She twitched. “Maganza, please, if you’re going to use my surname.” No need for anything more, not now - her tone had cooled considerably, mirroring her displeasure at the shortening, although she did her level best to return it to more usual, warmer tones as his initial comments washed over her.
“That’s the idea, yes,” she agreed amiably. “Backups of backups, redundancy on redundancy. And - importantly, I hope you’ll agree - also keeping us safe. Sensors can be replaced, people - despite what Nemesis would say - are a little more difficult.”
“
I am a WARSHIP. I wasn’t just built to fight -I was built to win. And as much as it begrudges me to admit it, I require you…people -to do just that.

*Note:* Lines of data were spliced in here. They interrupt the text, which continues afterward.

/-- A write that is never answered. -/
theorem witness_Unanswered :
    let s := bench 0#16 [.never 9#16]
    let t := after (exec (.init 16) s)
    s.waiting = false ∧ exec (.init 16) s = .next t ∧ t.bus = s.bus ++ t.bus ∧ t.waiting = true :=
  ⟨rfl, rfl, rfl, by decide⟩

/-- A step that keeps the invariant, changes PSTATE and bits 14:8 of CONFIG, and takes a command: for
EveryStepKeepsMachineInvariant, IdentityRegistersNeverChange, PowerStateChangesOnlyByConfigWrite,
ConfigChangesOnlyByWrite and StepTakesOneCommand. -/
theorem witness_Step :
    let s := issuing [0x0200#16] (bench 0x7900#16 threeOk)
    let t := after (step s)
    Inv s ∧ step s = .next t ∧ t.pstate ≠ s.pstate ∧
      t.sensor.config &&& configKept ≠ s.sensor.config &&& configKept ∧ s.cmds ≠ [] :=
  ⟨by decide, rfl, by decide, by decide, by decide⟩

/-- A step from a state of the invariant that waits for nothing and has recorded a failure. -/
theorem witness_InvAfterFailure :
    let s := after (exec .wake (bench 0x7900#16 [.ok 0#16, .fail e1 0#16]))
    Inv s ∧ step s = .next s := ⟨by decide, rfl⟩

/-- Two states that differ in the outcome registers and in PSTATE. -/
theorem witness_IgnoreEarlierOutcomes :
    let s := bench 0x7900#16 threeOk
    let s' : State := { s with pstate := .active, status := .ok, rkind := .bool, result := some 1#64 }
    s' = { s with pstate := s'.pstate, status := s'.status, rkind := s'.rkind, result := s'.result,
                  errinfo := s'.errinfo } ∧
      exec .sleep s = .next (after (exec .sleep s)) ∧ exec .sleep s' = .next (after (exec .sleep s')) :=
  ⟨rfl, rfl, rfl⟩

/-- A state with a result, a state with an error value and a state with neither. -/
theorem witness_HostReads :
    registersAgree (after (exec .rdvobj (bench 0#16 threeOk))) = true ∧
      registersAgree (after (exec .rdvobj (bench 0#16 [.fail e1 0#16]))) = true ∧
      registersAgree State.reset = true := by decide

/-! ### Faults and stops -/

/-- V81: the argument check comes before a dead bus. -/
theorem test_illegal_rate_on_dead_bus :
    let t := after (exec (.init 3) (bench 0x7900#16 [.never 0#16]))
    readStatus t = 0x01#8 ∧ t.bus = [] ∧ t.waiting = false := by decide

/-- V80. -/
theorem test_illegal_word :
    let t := after (step (issuing [0x0000#16] (bench 0x7900#16 threeOk)))
    readStatus t = 0x03#8 ∧ readRkind t = 0#2 ∧ t.bus = [] := by decide

/-- U13. -/
theorem test_host_read_of_no_result : readResult State.reset = .error .resultHoldsNoValue := by decide

/-- R52. -/
theorem test_device_refuses_0x03 :
    deviceRead 0x03#8 State.reset (fun _ s => s) = .refused (.unmappedRegister 0x03#8) := rfl

end Sys2Proof.Tests
end

section
/-! PROOFS. The machine's invariant (10_state.md R22 to R25, R38; 70_reset_and_hazards.md R212). -/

The AI chimed in through internal speakers.
Michi smiled, poison-sweet. “It has its little quirks,” she remarked lightly, scalpel-precise.
She knew, even if Tark did not, that the AI only cared about the twenty senior officers necessary to its own avowed function - and, possibly,
only insofar as they allowed it to carry out said function. “But I’m sure we can iron those out, in time. Thank you, Nemesis, for your...incisive...commentary.”
Most unusually, she paused for a moment as she returned her attention to Tark, as though searching for the right words. “I’m given to understand you hold a license for fighters and corvettes?” The implied question, one of ‘
What are you doing piloting a dreadnought?’ hung delicately in the air, unsaid.
“Among other things,” Tark said, tilting his head to one side and scratching his chin. “All due respect, Captain, but I don’t even know your first name. To be honest, I didn’t know I had gotten this position until just a few hours ago. And really, I wasn’t even informed by powers that be, unless you count a stuffy guy in the relic-hunting business.”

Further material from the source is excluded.